:: DIRECTIONS ::
Pull out every line below containing the word "operation".

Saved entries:
═══

-- ==== Sys2Proof/Syntax.lean ====
section
/-!
DEFINITION. Syntax.lean: the operands of the block's commands and `Instr`, one constructor for each
row of spec/opcode_table.json. The block takes commands and fetches no instruction; the table gives
no row any bits.
-/
namespace Sys2Proof

/-- A logical cluster VC000–VC255 (R15). -/
abbrev Cl := Fin 256

/-- A standing set 0–7 (R99). -/
abbrev Set8 := Fin 8

/-- A sequencer register number 0–15: x, f, c or d (R210). -/
abbrev Reg := Fin 16

/-- A short vector v0–v7 (R210, R212). -/
abbrev VReg := Fin 8

/-- A condition code of R217. -/
abbrev Cond := BitVec 4

/-- The slot of a pair that a short operation stands in (R213, R215). -/
inductive Slot where
  | a
  | b
deriving DecidableEq, Repr

/-- The width of a scalar floating-point operation: F24 or F48 (R219). -/
inductive FWidth where
  | f24
  | f48
deriving DecidableEq, Repr

/-- The 96 bits of a vector order, or of a capability (R82, R242). -/
abbrev Order96 := BitVec 96

/-- A capability as four words in order (R242), presented with a request. -/
abbrev Cap := BitVec 96

/-- A device time in grains (R32). -/
abbrev Time72 := BitVec 72

/-- A hub-matrix master (R20). `cluster n` is logical cluster `n` on the tile-fabric bridge M10. -/
inductive Master where
  | hostA
  | hostB
  | svc0
  | svc1
  | svc2
  | svc3
  | security
  | moverLo
  | moverHi
  | netDma
  | cluster (n : Cl)
  | monitor
deriving DecidableEq, Repr, Inhabited

/-- Who reads a counter register of a cluster: a hub-matrix master, or the cluster's own sequencer
through IO-space in its normal or fast bank (R37, R496). -/
inductive EvcReader where
  | hub (m : Master)
  | normalBank
  | fastBank
deriving DecidableEq, Repr

/-- An external time reference (R70). -/
inductive TimeRef where
  | syncIn
  | trefA
  | trefB
deriving DecidableEq, Repr

/-- What causes a cold reset (R471). -/
inductive ResetCause where
  | powerOn
  | sysRst
  | railLevel
deriving DecidableEq, Repr

/-- What wakes the device from STANDBY (R468). -/
inductive WakeCause where
  | pin
  | alarm
deriving DecidableEq, Repr

/-- The boot flash (R473): runs of bytes with the byte offset each begins at, in rising order. A byte in no run is erased,
0xFF (PRESUMED, log entry 10). -/
structure Flash where
  runs : List (Nat × List HByte)
deriving DecidableEq, Repr, Inhabited

/-- Who makes a handover write: the home cluster's sequencer, with the slot PLOT_CAPSEL, or a
hub-matrix master with the capability its request carries (R180). -/
inductive Handler where
  | sequencer
  | hub (m : Master) (cap : Cap)
deriving DecidableEq, Repr

/-- A plot index: 0–15 local, 16–19 exchange (R178). -/
abbrev Plot := Fin 20

/-- A hub mover channel (R204). -/
abbrev Mover := Fin 32

/-- What a read of one bank row finds (R192, R193): the bank, and a corrected bit or an
uncorrectable row. -/
structure BankErr where
  bank          : Fin 128
  bit           : Fin 104
  uncorrectable : Bool
deriving DecidableEq, Repr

═══

:: RESPONSE ::
/-- The slot of a pair that a short operation stands in (R213, R215). -/
/-- The width of a scalar floating-point operation: F24 or F48 (R219). -/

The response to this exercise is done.